From: redpointai

LangChain, the popular framework for building LLM applications, recognized early on that an orchestration layer alone wasn’t enough to simplify the development process. A significant need emerged around the observability, testing, and evaluation of these applications, leading to the creation of Lang Smith [00:50:51].

Core Functionality

Lang Smith operates as a separate Software as a Service (SaaS) platform, focused on making it easy to build, test, and understand LLM applications [00:51:51]. Its primary value propositions are:

  • Tracing and Observability: Lang Smith logs all steps of a chain or agent, including inputs, outputs, and their exact sequence [00:08:16]. This is particularly valuable for complex applications with multiple LLM calls or steps, providing immediate insight into what’s happening and aiding in debugging [00:08:24]. Even for single LLM calls, it helps visualize templated prompts, conversational history, and trimmed content [00:09:00].
  • Testing and Evaluation (Eval): Lang Smith supports testing across the entire spectrum of an application, from end-to-end user interactions to individual components [00:09:30]. This includes evaluating specific steps like routing choices in an agent [00:09:54]. The platform makes it easy to visualize and understand the thought processes of agents, as well as the inputs and outputs of each step, which is crucial for developers to “grock” these complex systems [00:13:52].

Addressing Evaluation Challenges

Evaluation in LLM applications presents several challenges:

  • Data Set Creation: Teams typically start by hand-labeling a small set of examples (e.g., 20) and then integrate production data that caused failures into their test sets [00:10:48]. Lang Smith connects production traces that fail (either via user feedback like “thumbs down” or system flags) directly into the evaluation set [00:11:11]. Creating an evaluation dataset also forces developers to consider specific desired behaviors and edge cases for the system [00:14:54].
  • Judging Single Data Points: While some simple classification tasks are straightforward, many require LLMs to act as judges [00:11:30]. However, LLM-based judging isn’t perfect, necessitating a human-in-the-loop component [00:11:41]. Lang Smith invests heavily in facilitating human interaction to best support the evaluation process [00:12:01].
  • Aggregating Metrics: How to aggregate evaluation metrics depends on the application.
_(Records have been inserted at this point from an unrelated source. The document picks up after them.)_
-- ==== Sys2Proof/Word.lean ====
section
/-! DEFINITION. The word types: a register, command word or 32-bit memory element (00_scope.md R12),
a 16-bit sample (20_memory.md R46) and a byte. -/

namespace Sys2Proof

/-- A register, a command word, or a 32-bit element (R12). -/
abbrev Word := BitVec 32

/-- A 16-bit sample (R46). -/
abbrev Half := BitVec 16

/-- The smallest addressable unit of system memory (R43). -/
abbrev Byte := BitVec 8

end Sys2Proof
end

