-- ==== Sys2Proof/Safety.lean ====
section
/-! DEFINITION. The terms claims are made in: no model fault recorded (93_implementation_defined.md part 1), the end of a run
(70_reset_and_hazards.md R149), when a command is accepted (60_exceptions.md R121, R123), when nothing outside the block
disturbs it, the meters of a block (40_datapath.md R88, R89), what a correctly rounded value is (R80), and the invariant every step keeps. -/

namespace Sys2Proof.Machine

/-- No model fault has been recorded: the premise "no fault" of 93_implementation_defined.md. -/
def State.clean (s : State) : Bool := s.breaches.isEmpty

/-- The end of a run (R149): DONE = 1, and BUSY is then 0. -/
def State.ended (s : State) : Bool := s.done && !s.busy

end Sys2Proof.Machine

namespace Sys2Proof

open Sys2Proof.Machine

/-- The commands that run, all but SINIT and MINIT (R126, R127). -/
def Instr.runs : Instr → Bool
  | .sinit _ => false
  | .minit _ => false
  | .smix _ _ => true
  | .mmix _ _ => true
  | .fxenc => true
  | .fxdec => true
  | .f2s16 => true
  | .p2s16 => true
  | .s162f => true
  | .ilv => true
  | .dilv => true


end Sys2Proof

namespace Sys2Proof.Machine

/-- The COUNT ranges of R121. -/
def countLegal (i : Instr) (n : Nat) : Bool :=
  match i with
  | .sinit _ => true
  | .minit _ => true
  | .smix _ _ => decide (2 ≤ n ∧ n ≤ 2048)
  | .mmix _ _ => decide (8 ≤ n ∧ n ≤ 2048 ∧ n % 4 = 0)
  | .fxenc => decide (1 ≤ n ∧ n ≤ 4096)
  | .fxdec => decide (1 ≤ n ∧ n ≤ 4096)
  | .f2s16 => decide (4 ≤ n ∧ n ≤ 2048)
  | .p2s16 => decide (4 ≤ n ∧ n ≤ 2048)
  | .s162f => decide (4 ≤ n ∧ n ≤ 2048)
  | .ilv => decide (1 ≤ n ∧ n ≤ 2048)
  | .dilv => decide (1 ≤ n ∧ n ≤ 2048)

/-- The gain registers a command reads are valid (R82, R123). -/
def gainsLegal (i : Instr) (a : Args) : Bool :=
  match i with
  | .smix _ _ => decide ((∀ j : Fin 8, validGain a.gin[j] = true) ∧ ∀ k : Fin 2, validGain a.gout[k] = true)
  | .mmix _ _ => decide ((∀ j : Fin 4, validGain a.gin[j.val] = true) ∧ validGain a.gout[0] = true)
  | .sinit _ => true
  | .minit _ => true
  | .fxenc => true
  | .fxdec => true
  | .f2s16 => true
  | .p2s16 => true
  | .s162f => true
  | .ilv => true
  | .dilv => true

/-- The pointers of a command are present, aligned and in range (R48 to R50). -/
def regionsLegal (rs : List Region) : Bool :=
  rs.all (fun r =>
    (!r.required || decide (r.ptr ≠ 0)) &&
    (decide (r.ptr = 0) || (decide (r.ptr.toNat % r.elem = 0) && decide (r.ptr.toNat + r.elem * r.count ≤ 2 ^ 32))))

end Sys2Proof.Machine

namespace Sys2Proof

open Sys2Proof.Machine

/-- The seven conditions of R123 all hold: the command is accepted. -/
def Instr.accepted (i : Instr) (s : State) : Bool :=
  i.wellFormed s.cfg && countLegal i s.args.n && gainsLegal i s.args && regionsLegal (regionsOf i s.args)

/-- Nothing outside the block disturbs the command: no non-exact overlap (R57), no side-effecting addresses (R53), every
access answered (R54), margins admitted (R56). -/
def Instr.undisturbed (i : Instr) (s : State) : Bool :=
  !overlaps (regionsOf i s.args) && !meetsDevice s.platform (regionsOf i s.args) &&
  (failures s.platform (regionsOf i s.args)).isEmpty && marginsAdmitted s.platform (regionsOf i s.args)


end Sys2Proof

namespace Sys2Proof.Machine

/-- The meter of input side j after the first frames of an SMIX that starts in `s` (R88, R89). -/
def meterIn (s : State) (ctx : BitVec 4) (j : Fin 8) : Nat → Word
  | 0 => 0
  | i + 1 => peakOf (meterIn s ctx j i) (smixContribution s ctx i (slotOf j) (sideOf j))

/-- The meter of output side k after the first frames of an SMIX that starts in `s` (R88, R89). -/
def meterOut (s : State) (ctx : BitVec 4) (k : Fin 2) : Nat → Word
  | 0 => 0
  | i + 1 => peakUpd (meterOut s ctx k i) (smixOut s ctx i k)

/-- The value of a finite encoding in units of 2^-149 (R79); 0 for an infinity or a NaN. -/
def valueOf (b : Word) : Int :=
  match f32 b with
  | .nan => 0
  | .inf _ => 0
  | .fin neg mag => signed neg mag

/-- A finite encoding (R79). -/
def isFinite (b : Word) : Bool := decide (expField b ≠ 255)

/-- `r` is num / den units of 2^-149 with the sign `neg`, rounded once to nearest, ties to even (R80): an infinity from half
a unit above the largest finite value on; else a finite encoding that no finite encoding is nearer than, even if another
value is as near. -/
def RoundsTo (neg : Bool) (num den : Nat) (r : Word) : Prop :=
  r.msb = neg ∧
  if (2 ^ 25 - 1) * 2 ^ 252 * den ≤ num then f32 r = .inf neg
  else
    isFinite r = true ∧
    ∀ b : Word, isFinite b = true →
      (valueOf r * den - signed neg num).natAbs ≤ (valueOf b * den - signed neg num).natAbs ∧
      ((valueOf r * den - signed neg num).natAbs = (valueOf b * den - signed neg num).natAbs →
        valueOf b ≠ valueOf r → r.toNat % 2 = 0)

/-- The address of the register at an offset of the window (R17, R23). -/
def windowAddr (cfg : Config) (o : BitVec 12) : Word := cfg.regPage ++ o

/-- The offsets of the argument registers (R23, R29, R31 to R35). -/
def isArgOffset (o : Nat) : Bool := decide (o % 4 = 0) && (decide (o = 0x014) || (decide (0x020 ≤ o) && decide (o < 0x068)))

/-- The word-aligned offsets the map R23 does not map (R19). -/
def isUnmappedOffset (cfg : Config) (o : Nat) : Bool :=
  decide (o % 4 = 0) &&
  (decide (o = 0x01C) || (decide (0x068 ≤ o) && decide (o ≤ 0x07C)) || (decide (0x0A8 ≤ o) && decide (o ≤ 0x0FC)) ||
   (decide (0x100 ≤ o) && decide (o < 0x500) &&
    (decide (cfg.stereoCtx ≤ (o - 0x100) / 0x40) || decide (0x28 ≤ (o - 0x100) % 0x40))) ||
   (decide (0x500 ≤ o) && decide (o < 0x700) &&
    (decide (cfg.monoCtx ≤ (o - 0x500) / 0x20) || decide (0x14 ≤ (o - 0x500) % 0x20))) ||
   decide (0x700 ≤ o))

/-- Every smoothing gain is valid (R39). -/
def State.gainsValid (s : State) : Prop :=
  (∀ c : Fin 16, (∀ j : Fin 8, validGain s.ss[c].inp[j] = true) ∧ ∀ k : Fin 2, validGain s.ss[c].out[k] = true) ∧
  ∀ c : Fin 16, (∀ k : Fin 4, validGain s.ms[c].inp[k] = true) ∧ validGain s.ms[c].out = true

/-- What holds of a running command: it is one that runs, it was accepted and its arguments are unchanged (R21), its frame
index is within its count, and DONE and ERR are 0 (R27). -/
def State.runSound (s : State) : Prop :=
  ∀ r, s.run = some r →
    r.instr.runs = true ∧ r.instr.accepted s = true ∧ r.frame ≤ s.args.n ∧ s.done = false ∧ s.err = false

/-- The error record holds a code exactly when ERR is 1, and an address only then (R27, R121). -/
def State.recordSound (s : State) : Prop :=
  (s.errCode = .none ↔ s.err = false) ∧ (s.err = false → s.errAddr = 0)

/-- The invariant of the machine. -/
def State.Inv (s : State) : Prop :=
  s.cfg.valid = true ∧ s.mem.wf = true ∧ s.mem.inSpace = true ∧ s.gainsValid ∧ s.runSound ∧ s.recordSound

end Sys2Proof.Machine
end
Some teams require perfect scoring for critical data points, while others need to confirm improvement over previous iterations [00:12:11].
  • Frequency of Evaluation: Due to the expense and time involved, evaluations are often conducted largely before releases [00:12:45]. Lang Smith aims to reduce the manual component to enable running evaluations in a continuous integration (CI) environment, similar to software unit tests [00:12:51].

Distinction from Traditional Observability

While there are parallels with traditional observability platforms like Datadog, Lang Smith addresses unique aspects of LLM applications [00:34:09]. LLMs are non-deterministic, and their applications involve APIs and prompting, which are new areas compared to traditional systems [00:35:04].

Lang Smith focuses on helping users understand what LLM applications are doing to iterate faster and with confidence [00:35:36]. In contrast, tools like Datadog excel at system-level monitoring and aggregate metrics like latency [00:35:48]. Companies have been observed using both platforms together, indicating different value propositions [00:36:04].

Integration and Development

Lang Smith is framework-agnostic, meaning it can be used with or without LangChain [00:18:14]. It treats the system being scored simply as a function, making no assumptions about the number of LLM calls or internal workings [00:18:20].

The development of Lang Smith was prioritized because observability, testing, and evaluation were identified as bigger pain points for developers than hosting platforms [00:37:06]. Lang Smith is a crucial component of LangChain’s mission to make building LLM applications as easy as possible [00:05:30]. It also ties into other LangChain components, as evaluation is needed for both retrieval and agents, and agents can even be used to perform evaluation [00:07:08].

Lang Smith was generally available as of recently (referring to the time of the podcast recording), after six months of iteration [00:05:56]. The team continually seeks to provide the most value by allocating resources to areas of greatest need, such as improving documentation and use cases [00:41:01].